◆ **TASK**
Copy out the entries below exactly as they stand, but only from the line containing "R125, R249). -/" through the line containing "3 := by decide".
[ENTRIES PROVIDED Boundary: Start]
-- ==== Sys2Proof/Laws/Exec.lean ====
section
/-!
SUPPORT. What exec calls for each instruction: one equation per constructor.
-/
namespace Sys2Proof.Machine
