-- ==== Sys2Proof/Tests/Slice0.lean ====
section
/-!
SUPPORT. Tests: words that decode, ill-formed terms that are refused, states that meet the hypotheses of the
statements clause by clause, and single instructions on small states. The words are written out from the field
tables of R38, R44, R47, R49, R50 and R51; the expected results come from the rules named.
-/
namespace Sys2Proof.Tests

open Sys2Proof.Machine Sys2Proof.Claims

/-! ### Small states -/

/-- Instruction words with every field 0 (SZ = 2 in format M). -/
def zV : FmtV := default
def zS : FmtS := default
def zB : FmtB := default
def zM : FmtM := { (default : FmtM) with sz := 2 }
def zE : FmtE := default

/-- A split of lanes 0 to 3, a group of 4 lanes with it, and a block of 4096 bytes. -/
def sp : Split := { exec := 0xF, domain := 0xF, pc := 0x100 }
def gr : Group := { uid := 1, nlanes := 4, foot := 16, splits := [sp] }
def bl : Block := { uid := 5, size := 4096, trapEntry := some 0 }

/-- A launch whose handler 0 stands at 0x4000. -/
def prog : ProgInfo := { entry := 0x4000, foot := 16, lanes := 4 }
def obj : CodeObj := { asid := 0, addr := 0x10000, progs := [prog], handlers := [(0, prog)], image := [7, 8], bytes := [] }
def ln : Launch :=
  { id := 0, fn := 0, vf := 0, asid := 0, priv := false, object := 0x10000, prog := 0, lanes := 4, groups := 1
    gangp := 1, gangf := 1, spad := 512, gangs := 1, nextGang := 1, endGang := 1, pg := {}, wdog := 0, lid := 9
    preds := [], prio := 0, trapEntry := some 0, jobrec := false, jraddr := 0, nonce := [], start := []
    record := [], fwdig := [] }

/-- Core 0 with one group and its block, in slot 0 each. -/
def co (g : Group) (b : Block) : Core := { groups := [(0, g)], blocks := [(0, b)] }

/-- A machine with that core 0, whose cursor names split 0 of the group. -/
def onCore (x : Core) : State := { State.reset with cores := [(0, x)], launches := [ln], objects := [obj] }
def mk (g : Group) (b : Block) : State := onCore (co g b)

/-- What an instruction of split `p` sees there. -/
def seen (g : Group) (b : Block) (p : Split) : Ctx := { core := 0, slot := 0, grp := g, sp := p, blk := b, rd := g.regs }

/-- Whether an outcome is a next state with a property. -/
def yes (o : Out) (p : State → Bool) : Bool :=
  match o with
  | .next t => p t
  | _ => false

/-- The group in slot 0 of core 0, and a scalar, a vector lane and a mask register of it. -/
def group0 (t : State) : Group := (t.group? 0 0).getD {}
def scalar0 (t : State) (n : Nat) : Word := tget 0 (group0 t).regs.s n
def lane0 (t : State) (r l : Nat) : Word := tget 0 (group0 t).regs.v (96 * r + l)
def mask0 (t : State) (n : Nat) : LaneMask := tget 0 (group0 t).regs.k n

/-! ### Well-formedness: one ill-formed term for each check, refused, beside a well-formed one -/


theorem test_wf_good :
    wellFormed (.vadd zV) 8 ∧ wellFormed (.sadd zS) 8 ∧ wellFormed (.bra zB) 8 ∧ wellFormed (.lds zM) 8 ∧
      wellFormed (.nop zE) 8 := by decide

/-- A literal that the word does not have, and the forms of SLI and HGIVE in each other's place (R40, R125, R249). -/
theorem test_wf_refuses_uncanonical :
    !wellFormed (.vadd { zV with lit := 5 }) 8 ∧ !wellFormed (.sadd { zS with lit := 5 }) 8 ∧
      !wellFormed (.sliShort { zS with lx := 1, imm := 1 }) 8 ∧ !wellFormed (.sliLong { zS with imm := 1 }) 8 ∧
      !wellFormed (.hgive { zE with imm16 := 256 }) 8 ∧ !wellFormed (.hgiveMake zE) 8 := by decide

/-- Reason 0x02: LX = 1 that is not accepted, and a literal half that must be zero (R40, R46, R48). -/
theorem test_wf_refuses_literal :
    Machine.illegalReason (.vadd { zV with lx := 1 }) 8 = some 2 ∧
      Machine.illegalReason (.vadd { zV with lx := 1, bsc := 1, lit := 0x100000000 }) 8 = some 2 ∧
      Machine.illegalReason (.sadd { zS with lx := 1 }) 8 = some 2 ∧
      Machine.illegalReason (.sadd { zS with lx := 1, imm := 1, imm29 := 1 }) 8 = some 2 ∧
      Machine.illegalReason (.bra { zB with lx := 1 }) 8 = some 2 ∧
      Machine.illegalReason (.lds { zM with lx := 1 }) 8 = some 2 ∧
      Machine.illegalReason (.nop { zE with lx := 1 }) 8 = some 2 := by decide

/-- Reason 0x03: a TY, RM, SAT, NG, SZ or SCOPE value that is reserved or not accepted. -/
theorem test_wf_refuses_type :
    Machine.illegalReason (.vadd { zV with ty := 2 }) 8 = some 3 ∧
      Machine.illegalReason (.vfadd { zV with ty := 2, rm := 5 }) 8 = some 3 ∧
      Machine.illegalReason (.vadd { zV with sat := 1 }) 8 = some 3 ∧
      Machine.illegalReason (.vadd { zV with ng := 1 }) 8 = some 3 ∧
      Machine.illegalReason (.lds { zM with sz := 5 }) 8 = some 3 ∧
      Machine.illegalReason (.lds { zM with scope := 9 }) 8 = some 3 := by decide

/-- Reason 0x04: a field that the instruction does not use, KM where it is not accepted, and SZ of a FENCE. -/
theorem test_wf_refuses_unused :
    Machine.illegalReason (.vmov { zV with va := 1 }) 8 = some 4 ∧
      Machine.illegalReason (.vadd { zV with imm8 := 1 }) 8 = some 4 ∧
      Machine.illegalReason (.sadd { zS with km := 1 }) 8 = some 4 ∧
      Machine.illegalReason (.sadd { zS with imm := 1, sb := 1 }) 8 = some 4 ∧
      Machine.illegalReason (.bra { zB with sa := 1 }) 8 = some 4 ∧
      Machine.illegalReason (.lds { zM with nov := 1, voff := 1 }) 8 = some 4 ∧
      Machine.illegalReason (.fence { zM with sz := 6, scope := 2 }) 8 = some 4 ∧
      Machine.illegalReason (.nop { zE with imm16 := 1 }) 8 = some 4 := by decide

/-- Reason 0x05: pairs and quadruples (R48, R50). -/
theorem test_wf_refuses_misaligned :
    Machine.illegalReason (.sliLong { zS with lx := 1, imm := 1, sd := 3 }) 8 = some 5 ∧
      Machine.illegalReason (.call { zB with sa := 1 }) 8 = some 5 ∧
      Machine.illegalReason (.lds { zM with sz := 3, vds := 1 }) 8 = some 5 ∧
      Machine.illegalReason (.icinv { zE with sa := 1 }) 8 = some 5 := by decide

/-- Reason 0x06: a vector register at or beyond the footprint; the last one below it passes (R52). -/
theorem test_wf_refuses_beyond_footprint :
    Machine.illegalReason (.vadd { zV with vd := 8 }) 8 = some 6 ∧ Machine.illegalReason (.vadd { zV with vd := 7 }) 8 = none ∧
      Machine.illegalReason (.bdivx { zB with sa := 8 }) 8 = some 6 ∧
      Machine.illegalReason (.lds { zM with sz := 4, vds := 8 }) 8 = some 6 ∧
      Machine.illegalReason (.sendv { zE with sa := 8 }) 8 = some 6 := by decide

/-- Reason 0x07: the base register of a PUSH. -/
theorem test_wf_refuses_push_base :
    Machine.illegalReason (.push { zE with sa := 8 }) 8 = some 7 ∧ wellFormed (.push { zE with sa := 48 }) 8 = false ∧
      wellFormed (.push { zE with sa := 32 }) 8 := by decide

/-! ### Words of each family decode (R38 to R53) -/


theorem test_decode_sys : decode 0x042000000000BEEF 0x0 128 =
    .ok (.trap { lx := 0, km := 0, sa := 0, sb := 0, sd := 0, ch := 0, q := 0, imm16 := 48879 }) := by decide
[ENTRIES PROVIDED Boundary: End]
◆ **RESULT OF THIS TASK**
/-- A literal that the word does not have, and the forms of SLI and HGIVE in each other's place (R40, R125, R249). -/
theorem test_wf_refuses_uncanonical :
    !wellFormed (.vadd { zV with lit := 5 }) 8 ∧ !wellFormed (.sadd { zS with lit := 5 }) 8 ∧
      !wellFormed (.sliShort { zS with lx := 1, imm := 1 }) 8 ∧ !wellFormed (.sliLong { zS with imm := 1 }) 8 ∧
      !wellFormed (.hgive { zE with imm16 := 256 }) 8 ∧ !wellFormed (.hgiveMake zE) 8 := by decide

/-- Reason 0x02: LX = 1 that is not accepted, and a literal half that must be zero (R40, R46, R48). -/
theorem test_wf_refuses_literal :
    Machine.illegalReason (.vadd { zV with lx := 1 }) 8 = some 2 ∧
      Machine.illegalReason (.vadd { zV with lx := 1, bsc := 1, lit := 0x100000000 }) 8 = some 2 ∧
      Machine.illegalReason (.sadd { zS with lx := 1 }) 8 = some 2 ∧
      Machine.illegalReason (.sadd { zS with lx := 1, imm := 1, imm29 := 1 }) 8 = some 2 ∧
      Machine.illegalReason (.bra { zB with lx := 1 }) 8 = some 2 ∧
      Machine.illegalReason (.lds { zM with lx := 1 }) 8 = some 2 ∧
      Machine.illegalReason (.nop { zE with lx := 1 }) 8 = some 2 := by decide

/-- Reason 0x03: a TY, RM, SAT, NG, SZ or SCOPE value that is reserved or not accepted. -/
theorem test_wf_refuses_type :
    Machine.illegalReason (.vadd { zV with ty := 2 }) 8 = some 3 ∧
      Machine.illegalReason (.vfadd { zV with ty := 2, rm := 5 }) 8 = some 3 ∧
      Machine.illegalReason (.vadd { zV with sat := 1 }) 8 = some 3 ∧
      Machine.illegalReason (.vadd { zV with ng := 1 }) 8 = some 3 ∧
      Machine.illegalReason (.lds { zM with sz := 5 }) 8 = some 3 ∧
      Machine.illegalReason (.lds { zM with scope := 9 }) 8 = some 3 := by decide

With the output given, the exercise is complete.